Now fill in the geometry. Not too much to explain there.

scene.spheresCount = 2;
scene.spheres[0].pos = (float3)(0,0,0);
scene.spheres[0].m = &ballMaterial1;
scene.spheres[1].pos = (float3)(0,0,-0);
scene.spheres[1].m = &ballMaterial2;

scene.planesCount = 5;
scene.planes[0].point = (float3)(0,-5,0);
scene.planes[0].normal = (float3)(0,1,0);
scene.planes[0].m	  = &floorMaterial;
scene.planes[1].point = (float3)(0,40,0);
scene.planes[1].normal = normalize((float3)(0,-1,0));
scene.planes[2].point = (float3)(-40,-5,0);
scene.planes[2].normal = (float3)(1,1,0);
scene.planes[3].point = (float3)(40,-5,0);
scene.planes[3].normal = normalize((float3)(-1,1,0));

scene.planes[4].point = (float3)(0,0,0);
scene.planes[4].normal = normalize((float3)(0,0,-1));
scene.planes[4].m = &refractMaterial;

scene.lightsCount = 2;
scene.lights[0].pos = (float3)(0,30,-20);
scene.lights[0].directional = false;
scene.lights[0].color = (float4)(1,1,1,1);
scene.lights[1].pos = (float3)(0,30,20);
scene.lights[1].dir = normalize((float3)(0,1,1));
scene.lights[1].directional = false;
scene.lights[1].color = (float4)(1,1,1,1);

Now, since in our demo we have 2 spheres moving we want to transform their positions by the worldTransforms
scene.spheres[0].pos = matrixVectorMultiply(worldTransforms, &scene.spheres[0].pos);
scene.spheres[1].pos = matrixVectorMultiply(worldTransforms+16, &scene.spheres[1].pos);

If you build your scene on the c++ side out of triangles for example, you could specify all your coordinates in world coordinates, which would make this step unnecessary.

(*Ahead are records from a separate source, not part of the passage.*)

-- ==== Sys2Proof/Machine/Decoder.lean ====
section
/-! DEFINITION. DECODE, the tree-walking bit decoder (spec/45_decoder.md R190 to R201). -/

namespace Sys2Proof.Machine

/-- R190: DECODE begins with no symbol, `pos = 0` and `cur = 0`. -/
def enterDecode (s : State) : State := { s with run := .decode none 0 }

/-- R192: bit `pos` of the stream is bit `7 - (pos mod 8)` of the current byte. -/
def streamBit (cur : Byte) (pos : Nat) : Bool := cur.getLsbD (7 - pos % 8)

/-- R191: the left child on bit 0, the right child on bit 1. -/
def childOf (nodes : Vector Node 511) (n : Nat) (b : Bool) : Nat :=
  if b then (nodeAt nodes n).right.toNat else (nodeAt nodes n).left.toNat

/-- R190: one bit of the current byte is consumed at node `n`. -/
def consumeBit (n : Nat) (s : State) (cur : Byte) : State :=
  { s with
    outBits := s.outBits + 1
    run := .decode (some (childOf s.nodes n (streamBit cur s.outBits.toNat))) cur }

/-- R190: a symbol has been written. -/
def symbolDone (cur : Byte) (s : State) : State :=
  { s with outCount := s.outCount + 1, run := .decode none cur }

/-- R190: the stop rule (R193) between symbols; at an internal node one bit, read with its byte when it is that byte's
first (R192), or TRUNCATED (R196); at a leaf its byte is written (R194). -/
def moveDecode (walk : Option Nat) (cur : Byte) (s : State) : Move :=
  match walk with
  | none =>
    if s.outCount.toNat < s.lat.symCount.toNat then .advance { s with run := .decode (some Config.root) cur }
    else .advance (complete s)
  | some n =>
    if 256 ≤ n then
      if s.outBits = s.lat.inBits then .advance (raiseError .truncated 0 s)
      else if s.outBits.toNat % 8 = 0 then
        .read s (s.lat.srcAddr.toNat + s.outBits.toNat / 8) (consumeBit n)
      else .advance (consumeBit n s cur)
    else .write s (s.lat.dstAddr.toNat + s.outCount.toNat) (symByte n) (symbolDone cur)

end Sys2Proof.Machine
end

Finally do the raytracing (+antialiasing) and store the result pixel color in the buffer

float dx = 1.0f / (float)(width);
float dy = 1.0f / (float)(height);
float aspect = (float)(width) / (float)(height);

dst[get_global_id(0)] = (float4)(0,0,0,0);
for(int i = 0; i < kAntiAliasingSamples; i++){
for(int j = 0; j < kAntiAliasingSamples; j++){
float x = (float)(get_global_id(0) % width) / (float)(width) + dx*i/kAntiAliasingSamples;
float y = (float)(get_global_id(0) / width) / (float)(height) + dy*j/kAntiAliasingSamples;

x = (x -0.5f)*aspect;
y = y -0.5f;

struct Ray r;
r.origin = matrixVectorMultiply(viewTransform, &(float3)(0, 0, -1));
r.dir	= normalize(matrixVectorMultiply(viewTransform, &(float3)(x, y, 0)) - r.origin);
float4 color = raytrace(&r, &scene, 0);
dst[get_global_id(0)] += color / (kAntiAliasingSamples*kAntiAliasingSamples) ;
}
}

Now we need the following perihperal functions : matrixVectorMultiply and raytrace.
float3 matrixVectorMultiply(__global float* matrix, float3* vector){
float3 result;
result.x = matrix[0]*((*vector).x)+matrix[4]*((*vector).y)+matrix[8]*((*vector).z)+matrix[12];
result.y = matrix[1]*((*vector).x)+matrix[5]*((*vector).y)+matrix[9]*((*vector).z)+matrix[13];
result.z = matrix[2]*((*vector).x)+matrix[6]*((*vector).y)+matrix[10]*((*vector).z)+matrix[14];
return result;
}
}

Raytrace is the function where the actual raytracing happes, so we might want to look at it in more detail :

float4 raytrace(struct Ray* ray, struct Scene* scene,int traceDepth)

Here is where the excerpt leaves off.